The Church of England and The Methodist Church

Established : September 2004


  • July 2009 edition of ‘expressions‘ magazine

The Archbishops’ Missioner and Team Leader of Fresh Expressions, Bishop Graham Cray, has called for a positive view of discipleship, emphasising what Christians are for rather than simply what they are against.

In the latest edition of expressions, the initiative’s newspaper, Graham Cray says that ‘people who belong to new forms of church need a relevant discipleship that works where they are. It is not about learning a new pattern of behaviour from something which is alien to them.’ Graham Cray has spoken and written extensively about discipleship, recently publishing a book entitled ‘Disciples and Citizens: a vision for distinctive living‘.

Also in the new edition, American missiologist Brian McLaren, who addressed the 2008 Lambeth Conference, welcomes the increasingly international profile of Fresh Expressions. He says the UK initiative ‘represents a wise move in a faith community and is a ripple that will spread and inspire creativity in other churches around the world’.
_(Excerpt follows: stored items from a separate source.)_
theorem syncVal_signalled (i : Nat) : syncVal (signalled s k code) i =
    if code = eOk ∧ cmdFlag k.bytes 0 = true ∧ i = cmdSigObj k.bytes then syncVal s i + BitVec.ofNat 32 (cmdSigAdd k.bytes)
    else syncVal s i := by
  rw [signalled_eq s k code hready]
  by_cases h : code = eOk ∧ cmdFlag k.bytes 0 = true
  · rw [if_pos h, syncVal_syncAdd]
    simp [h]
  · rw [if_neg h, if_neg (fun hall => h ⟨hall.1, hall.2.1⟩)]

theorem besideCompletion_left :
    (left (interrupted (signalled s k code) k) k code).besideCompletion = s.besideCompletion := by
  rw [interrupted_eq, signalled_only hready]
  rfl

theorem out_left : (left (interrupted (signalled s k code) k) k code).out = s.out ++ irqOf s k := by
  rw [interrupted_eq, signalled_only hready]
  rfl

theorem ctxSt_interrupted (c : Nat) : ctxSt (interrupted (signalled s k code) k) c = ctxSt s c := by
  rw [interrupted_eq, signalled_only hready]
  rfl

theorem ctxSt_left_same : ctxSt (left (interrupted (signalled s k code) k) k code) k.ctx = countedCtx k code (ctxSt s k.ctx) :=
  (ctxSt_setCtx_same ..).trans (congrArg (countedCtx k code) (ctxSt_interrupted hready k.ctx))

theorem ctxSt_left_other {c : Nat} (h : c ≠ k.ctx) :
    ctxSt (left (interrupted (signalled s k code) k) k code) c = ctxSt s c :=
  (ctxSt_setCtx_other _ _ h).trans (ctxSt_interrupted hready c)

end

theorem cmds_left {x : Cmd} (hx : x ∈ (left s k code).cmds) : x.id ≠ k.id := by
  simpa using (List.mem_filter.mp hx).2

end

end Sys2Proof.Machine

section
open Sys2Proof Sys2Proof.Machine

/-- Settles O21, stage by stage: the tables and the record, the sync object, the interrupt, the context. -/
theorem commandCompletes : Obligations.CommandCompletes := by
  intro s n m code hcmd hcode hsig hrec
  have hr := recorded_eq s m code
  have hready : code = eOk → cmdFlag m.bytes 0 = true → syncReady (recorded s m code) (cmdSigObj m.bytes) = true := by
    rw [hr]; exact hsig
  have hctx (c : Nat) : ctxSt (recorded s m code) c = ctxSt s c := (congrArg (ctxSt · c) hr :)
  have hhost (h : Nat) : hostSt (recorded s m code) h = hostSt s h := (congrArg (hostSt · h) hr :)
  have hsync (i : Nat) : syncVal (recorded s m code) i = syncVal s i := (congrArg (syncVal · i) hr :)
  have hbeside := besideCompletion_left hready
  have hexec : exec (.commandComplete n) s = .next (completeCmd s m code) := by
    show execCommandComplete n s = _
    unfold execCommandComplete
    simp only [hcmd, hcode]
    rw [if_neg fun h => ?_]
    simp only [Bool.and_eq_true, decide_eq_true_eq, Bool.not_eq_true'] at h
    obtain ⟨⟨hok, hflag⟩, hno⟩ := h
    rw [hsig hok hflag] at hno
    cases hno
  refine ⟨_, hexec, ?_⟩
  dsimp only
  rw [completeCmd_eq, ctxSt_left_same hready, out_left hready, irqOf, hctx, hhost]
  refine ⟨fun hflag => ?_, fun hflag => ?_, fun i => ?_, ?_, rfl, rfl, rfl, fun hne hh => ?_,
    fun c hc => (ctxSt_left_other hready hc).trans (hctx c), fun x hx => cmds_left _ m code hx, ?_, ?_⟩
  · rw [← recordBytes_eq]
    intro x
    rw [← recorded_writes s m code hflag (hrec hflag) x, ← byteAt_memory, ← byteAt_memory (recorded s m code)]
    exact (congrArg (fun t : State => byteAt t.memory x) hbeside :)
  · have hpods : recorded s m code = { s with pods := (completeTables s m code).pods } :=
      (recorded_none s m code hflag).trans (completeTables_eq s m code)
    exact ⟨(congrArg State.hbm hbeside :).trans (congrArg State.hbm hpods :),
      (congrArg State.staging hbeside :).trans (congrArg State.staging hpods :)⟩
  · rw [syncVal_left, syncVal_signalled hready, hsync]
  · rw [hr]
  · simp [countedCtx, hne, hh]
  · exact (congrArg State.jobs hbeside :).trans (congrArg State.jobs hr :)
  · exact (congrArg State.pips hbeside :).trans (congrArg State.pips hr :)

end

/-! ## Field transitions (O51) -/

namespace Sys2Proof.Machine

/-- Two jobs of one identifier, the first draining and the second running, and a rise of field 0 for the identifier that the regulator has
not acknowledged in 50,000 ns. A fault of that class is counted at the field already, so that no partition closes (R431). -/
def twoJobsOneId : State :=
  { cycle := 100001, jobs := [{ id := 0, phase := .draining }, { id := 0, phase := .running }],
    fields := [(0, { req := .raise 0 0 })], flt := { recent := [⟨5, 0, 0, 100001⟩] } }

/-- The jobs that an outcome leaves. -/
def jobsAfter : Host.Outcome State Fault Refusal → List Job
  | .next t => t.jobs
  | _ => []

/-- The rise fails: the job found by the identifier drains already and stays, and so does the running one (R404, R431). -/
theorem jobsAfter_vrNack_twoJobsOneId : jobsAfter (exec (.vrNack 0) twoJobsOneId) = twoJobsOneId.jobs := by decide +kernel

end Sys2Proof.Machine

section
open Sys2Proof Sys2Proof.Machine

/-- Refutes O51: the failed answer to a rise ends the job of the rise, and the statement has every job of that identifier draining
afterwards, but nothing in it excludes a state whose list of jobs holds the identifier twice. Of `twoJobsOneId` the first job found
drains already, so that nothing ends, and the second one runs on. -/
theorem not_fieldTransitions : ¬ Obligations.FieldTransitions := by
  intro h
  obtain ⟨-, -, -, -, -, -, -, -, -, -, -, -, -, -, -, -, -, -, -, hnack, -⟩ := h twoJobsOneId 0 (by decide)
  obtain ⟨t, hexec, -, -, -, -, -, hdrain⟩ := hnack (by decide) (by decide)
  have hjobs : t.jobs = twoJobsOneId.jobs := by
    rw [← jobsAfter_vrNack_twoJobsOneId, hexec]
    rfl
  have hphase : JobPhase.running = .draining :=
    hdrain 0 0 (by decide) { id := 0, phase := .running } (by rw [hjobs]; decide) rfl
  cases hphase

end

/-! ## CT_PSET, CT_BIND and CT_FREE (O33) -/

namespace Sys2Proof.Machine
The new senior Methodist on the Fresh Expressions team, Stephen Lindridge, has called for the wider church to embrace fresh expressions. Writing his first article for expressions, he adds that ‘much of the great growth seen has been a fantastic encouragement. This vision of what is possible under God should be nurtured into the wider bloodstream of the church.’ Stephen Lindridge, who helped start a fresh expression of church in Gateshead called ‘Mind the Gap’, begins his work with the national team in September.